The Select Users Or Groups window appears.
In the top pane, select user1, click Add, and then click OK.
The Users And Groups screen appears and DOMAIN01\user1 is listed in the Account box.
Click Next.
The Completing The New Protocol Rule Wizard screen appears.
Click Finish.
The ISA Management console appears.
DenyUser1 is listed as a protocol rule in the details pane of the Protocol Rules folder.
In the console tree, select the Services folder of the Monitoring node, and then restart the Web Proxy and Firewall services. Switch to Server2. While you are logged on as user1, open Internet Explorer. If you already have an open browser, refresh your browser window.
The Enter Network Password dialog box appears. The user1 account name associated with the Web session has been blocked because of the DenyUser1 protocol rule.
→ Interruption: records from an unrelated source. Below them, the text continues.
-- ==== Sys2Proof/Tests/Slice0.lean ====
section
/-! SUPPORT. Tests: the checks of WellFormed, small steps whose results the manual states, and a witness for
every statement that has hypotheses. -/

set_option Elab.async false

namespace Sys2Proof.Tests

open Sys2Proof Sys2Proof.Machine Sys2Proof.Safety

/-! ## Helpers -/

/-- The state after a command. -/
def after (c : Instr) (s : State) : State :=
  match exec c s with
  | .next t => t
  | .fault _ => s
  | .refused _ => s

/-- A line's debounced state is set. -/
def withLine (n : Fin 32) (st : LineState) (s : State) : State :=
  { s with sense := { lines := s.sense.lines.set n.val { s.sense.lines[n] with debounced := st } n.isLt } }

/-- The default image with a few bytes replaced. -/
def imageWith (l : List (Nat × Byte)) : Mem := l.foldl (fun m p => m.write p.1 p.2) defaultImage

/-- A bus at standstill, ignition ON, PARKING_BRAKE on SENSE1 ACTIVE, K = 8,000, the supply at 24 V. -/
def parked : State :=
  { withLine 1 .active (withLine 0 .active State.reset) with
    image := imageWith [(0x012, 6)]
    pulse := { State.reset.pulse with
      calValid := true, k := 8000, status := .valid, motion := .standstill, standstillAt := some 0 }
    analog := { State.reset.analog with
      channels := State.reset.analog.channels.set 5
        { State.reset.analog.channels[5] with y := some 2400, status := .valid } } }

/-- A slot posted with a kind and parameters, its attention bit set at the present instant. -/
def posting (n : Fin 8) (kind : Byte) (ps : List Byte) (s : State) : State :=
  { s with
    win := { s.win with
      slots := s.win.slots.set n.val .posted n.isLt
      attention := s.win.attention.set n.val (some s.time.now) n.isLt
      ram := s.win.ram.fill (slotBase n) 64 ([0, kind, 0, 0, 0, 0] ++ ps) } }

/-- A request buffered with the session OPEN. -/
def asking (payload : List Byte) (s : State) : State :=
  { s with
    link := { s.link with
      request := some { tag := 5, payload := payload, acceptedAt := s.time.now }
      reply := .waiting 5 none, session := true
      sessionTimer := some { left := 500, since := s.time.now } } }

/-- A test running from a side that holds OUTPUTS. -/
def testing (side : Side) (p : Pattern) (s : State) : State :=
  let s1 := setClaim .outputs (sideHolder side) s
  { s1 with
    out := { s.out with
      test := some
        { side := side, pattern := p, duration := { left := 0, since := 0 }, startedAt := 0, cycles := 0
          step := 15, half := some { left := 0, since := 0 }, buzzOn := true } } }

/-- The supervision in a stage, its timer expired. -/
def staged (st : Stage) (s : State) : State :=
  { s with
    out := { s.out with supervision := { s.out.supervision with
      period := 25, resets := true, stage := st, timer := some { left := 0, since := 0 } } } }

/-- Every sample group holds one sample of a value. -/
def sampled (raw : Nat) (s : State) : State :=
  { s with analog := { s.analog with
      channels := s.analog.channels.map fun c => { c with sum := raw, count := 1 } } }

/-- A place's record. -/
def recordAt (i : Fin 40) (s : State) : Option FaultRecord :=
  match s.faults.places[i] with
  | .stored q => some q
  | _ => none

/-- The reply after a command. -/
def replyOf (c : Instr) (s : State) : Reply := (after c s).link.reply

/-- Line `n` holds a role, and a candidate that one more equal sample completes (N is 4, diagnosis OFF). -/
def nearChange (n : Fin 32) (role : Byte) (old new : LineState) (s : State) : State :=
  let l : Line := { debounced := old, candidate := some new, run := 3, lastClass := none }
  { s with
    image := s.image.write (0x010 + 2 * n.val) role
    sense := { lines := s.sense.lines.set n.val l n.isLt } }

/-- The state after a sense sample: lines OPENED from a list, every other CLOSED, PULSE_V as given. -/
def sensing (opened : List (Fin 32)) (wire : Bool) (s : State) : State :=
  after (.senseSample (Vector.ofFn fun n => if n ∈ opened then 1023 else 0) wire (Vector.replicate 6 0)) s

/-- Line `n` alone changed its debounced state, and the speed source is as it was. -/
abbrev aloneChanged (n : Fin 32) (s t : State) : Prop :=
  (∀ m : Fin 32, t.sense.lines[m].debounced = s.sense.lines[m].debounced ↔ m ≠ n) ∧
    sourceValid t.pulse = sourceValid s.pulse

/-- A take is due: decided. -/
theorem takeDue_of (s : State) (i : Nat) (n : Fin 8) (kind : Byte) (a : Nat)
    (h : i = nextInstant Config.stepPeriod s.win.lastTake s.time.now ∧ slotByte s n 1 = kind ∧
      s.win.slots[n] = .posted ∧ s.win.attention[n] = some a ∧ a < i ∧
      ∀ m : Fin 8, m < n → s.win.slots[m] ≠ .posted) : takeDue s i n kind := by
  obtain ⟨h1, h2, h3, h4, h5, h6⟩ := h
  exact ⟨h1, h2, h3, ⟨a, h4, h5⟩, fun m hm hp => absurd hp (h6 m hm)⟩

/-! ## WellFormed refuses -/

theorem test_pulseVEdge_gap : (Instr.pulseVEdge 4294967296).wellFormed = false := by decide
theorem test_pulseEEdge_gap : (Instr.pulseEEdge 4294967296).wellFormed = false := by decide
theorem test_requestFrame_bits :
    (Instr.requestFrame true [] (List.replicate 9 true)).wellFormed = false := by decide
theorem test_fetchFrame_clocks : (Instr.fetchFrame none [] 9).wellFormed = false := by decide
theorem test_claimTakeRead_index : (Instr.claimTakeRead 0x20 8192).wellFormed = false := by decide
theorem test_windowWrite_index : (Instr.windowWrite 0x400 8192 0).wellFormed = false := by decide
theorem test_wellFormed_accepts : (Instr.pulseVEdge 4294967295).wellFormed = true ∧
    (Instr.requestFrame true [] (List.replicate 8 true)).wellFormed = true ∧
    (Instr.fetchFrame none [] 8).wellFormed = true ∧ (Instr.windowWrite 0x400 8191 0).wellFormed = true := by
  decide

/-! ## Reset and the step -/

theorem test_reset_is_full_restart : restart State.reset = State.reset := by decide +kernel
theorem test_step_takes_front :
    step { State.reset with pending := [.slotPost 3, .timerStep] } =
      exec (.slotPost 3) { State.reset with pending := [.timerStep] } := by rfl
theorem test_no_row_has_bits : State.reset.withFetchWord 16 1 = State.reset := by rfl

/-! ## The cadences -/

/-- The first lines of 1.2's example: N = 3, a bounce, then three samples OPENED. -/
theorem test_debounce_example :
    let e : LineEntry := { role := .switchClosed 1, openedActive := false, diagnosis := true, n := 3 }
    let l : Line := { debounced := .active, candidate := none, run := 0, lastClass := none }
    let run := fun (rs : List Sample) => rs.foldl (fun x r => x.sample e false r) l
    run [250, 520, 240, 530, 545] =
        { debounced := .active, candidate := some .inactive, run := 2, lastClass := some .opened } ∧
      (run [250, 520, 240, 530, 545, 560]).debounced = .inactive := by decide

/-- The class bands at their ends (R6). -/
theorem test_bands :
    [0, 63, 64, 399, 400, 799, 800, 1023].map (rawClass true) =
        [.short, .short, .closed, .closed, .opened, .opened, .broken, .broken] ∧
      [0, 511, 512, 1023].map (rawClass false) = [.closed, .closed, .opened, .opened] := by decide

/-- The sense sample at 5 ms classifies the lines and takes the analog samples (R6, R56). -/
theorem test_senseSample :
    let t := after (.senseSample (Vector.replicate 32 512) false (Vector.replicate 6 412)) State.reset
    t.time.now = 5000 ∧ t.sense.lines[7].lastClass = some .opened ∧ t.analog.channels[0].sum = 412 := by
  decide +kernel

/-- A timer not started at this step loses one step (R3). -/
theorem test_timerStep :
    let t := after .timerStep (asking [3] parked)
    t.time.now = 10000 ∧ t.link.sessionTimer = some { left := 499, since := 0 } := by decide +kernel

/-- Source INVALID, driving by the proxy with a door open; PARKING_BRAKE completes to ACTIVE and the wire its
return. -/
def twoJudgements : State :=
  let s := nearChange 1 6 .inactive .active parked
  { s with
    pulse := { s.pulse with motion := .moving, standstillAt := none, wireBroken := true, wireRun := 39 }
    image := s.image.write 0x212 1
    door := { s.door with
      cycle := .driving, doorways := s.door.doorways.set 1 { Doorway.reset with state := .moving } } }

/-- The stop opens by the brake and closes by the return in one sample: each judgement rewrites the door image
(R76), and the record has MOVED_OPEN (R81). -/
theorem test_two_judgements_in_one_sample :
    let t := sensing [] false twoJudgements
    ramRead t 0x1080 = 2 ∧ t.door.cycle = .driving ∧ t.door.journal.map (·.flags) = [flagMoved] := by
  decide +kernel

/-- 30 steps of standstill mature at the default delay of 300 ms (R84, R85). -/
theorem test_standstillMature :
    (after .standstillMature
      { parked with door := { parked.door with age := some 30, matureDue := true } }).door.dpermit = true := by
  decide +kernel

/-- The lamp of the default image's warnings: CAUTION and INFO in ACTIVE_UNACK give SLOW (R112). -/
theorem test_lampRefresh :
    let t := after .lampRefresh State.reset
    t.time.now = 20000 ∧ t.out.lamps[0] = { appearance := .slow, owner := .normal, pin := true } := by
  decide +kernel

/-- The FAST phase goes OFF at 125 ms (R4). -/
theorem test_phaseEdge :
    let s := { parked with
      out := { parked.out with
        lamps := parked.out.lamps.set 4 { appearance := .fast, owner := .normal, pin := true } } }
    (after (.phaseEdge .fast) s).out.lamps[4].pin = false ∧ (after (.phaseEdge .fast) s).time.now = 125000 := by
  decide +kernel

/-- 2.3's example at cruising speed: 20 edges over 100,250 µs, K = 8,000, displayed 8,800. -/
theorem test_gaugeCycle_speed :
    let s := { sampled 500 parked with
      time := { parked.time with now := 99000 }
      pulse := { parked.pulse with
        motion := .moving, standstillAt := none, count := 20, reference := some 0, lastEdge := 100250
        displayed := 8800 } }
    let t := after .gaugeCycle s
    t.pulse.raw = 8978 ∧ t.pulse.displayed = 8844 ∧ t.pulse.count = 0 := by decide +kernel

/-- 2.8's example: 12 edges over 95,000 µs at 6 pulses a revolution; then 250 rpm after 40 ms. -/
theorem test_engine_example : engineOf 12 60 95000 = 1263 ∧ engineOf 1 60 40000 = 250 := by decide

/-- 4.2's FUEL and COOLANT tables. -/
theorem test_table_example :
    [80, 412, 413, 700, 950].map (tableValue [(100, 0), (300, 250), (700, 750), (900, 1000)]) =
        [0, 390, 391, 750, 1000] ∧
      [430, 641, 1000].map (tableValue [(80, 1300), (240, 1000), (640, 600), (960, -200)]) =
        [810, 597, -200] := by decide

/-- R64's example: d = -109 at shift 3. -/
theorem test_filter_example : 500 + filterStep (391 - 500) 3 = 487 := by decide

/-- 4.3's scalings, on a group of one sample. -/
theorem test_gaugeCycle_supply :
    let t := after .gaugeCycle (sampled 461 parked)
    t.analog.channels[5].y = some 1803 ∧ t.analog.channels[5].mean = some 461 := by decide +kernel

/-! ## Pulse edges -/

/-- R40's example: 0345678.99 and one tick; R20: 7,950 of K = 8,000 and one edge. -/
theorem test_pulseVEdge :
    let s := { parked with
      pulse := { parked.pulse with acc := 7950 }, dist := { parked.dist with live := 34567899 } }
    let t := after (.pulseVEdge 40) s
    t.dist.live = 34567900 ∧ t.pulse.acc = 50 ∧ t.pulse.lastEdge = 40 := by decide +kernel

/-- The glitch filter: an edge under 40 µs after the last is dropped (R18). -/
theorem test_edge_filter :
    (after (.pulseVEdge 39) parked).pulse.count = 0 ∧ (after (.pulseEEdge 39) parked).pulse.engineCount = 0 ∧
      (after (.pulseEEdge 40) parked).pulse.engineCount = 1 := by decide +kernel

/-! ## Expiries -/

/-- 4.6's example: the hold timer's expiry. -/
theorem test_holdTimerExpiry :
    let s := { parked with
      analog := { parked.analog with
        channels := parked.analog.channels.set 2
          { parked.analog.channels[2] with status := .held, y := some 410, hold := some ⟨0, 0⟩ } } }
    let c := (after (.holdTimerExpiry 2) s).analog.channels[2]
    c.status = .invalid ∧ c.fault = true ∧ c.y = some 410 := by decide +kernel

/-- The low-supply watch saves once (R44). -/
theorem test_lowSupplyWatchExpiry :
    let s := { parked with
      dist := { parked.dist with watch := .timing ⟨0, 0⟩, ticks := 17 }, store := { parked.store with queue := [] } }
    let t := after .lowSupplyWatchExpiry s
    t.store.queue = [.ring, .tripA, .tripB] ∧ t.dist.ticks = 0 ∧ t.dist.watch = .spent := by decide +kernel

/-- A doorway in MOVING, with both timers at their end. -/
def movingDoor : State :=
  { parked with
    door := { parked.door with
      doorways := parked.door.doorways.set 1
        { parked.door.doorways[1] with state := .moving, travel := some ⟨0, 0⟩, conflict := some ⟨0, 0⟩ } } }

theorem test_travelTimerExpiry :
    (after (.travelTimerExpiry 1) movingDoor).door.doorways[1].state = .stalled := by decide +kernel
theorem test_conflictTimerExpiry :
    (after (.conflictTimerExpiry 1) movingDoor).door.doorways[1].state = .conflict := by decide +kernel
If you want to browse the Web while logged on as user1, you must provide the user name and password of another Windows 2000 account that has not been blocked by an ISA Server rule.
By creating protocol rules, you allow or refuse to allow clients to pass through ISA Server based on particular protocols or a sets of protocols. Protocol rules, along with site and content rules and IP packet filters, comprise an ISA Server's access policy.
Whenever a client requests an object beyond the firewall, ISA Server checks the protocol rules first. If a protocol rule does not exist allowing the client to communicate using the specific protocol of the request, or if a protocol rule specifically denies use of the protocol, the request is denied.
The protocols you can reference in protocol rules include a list of preconfigured definitions in ISA Server of the most commonly used protocols for networking and Internet services. You can also configure your own additional protocols for use in protocol rules.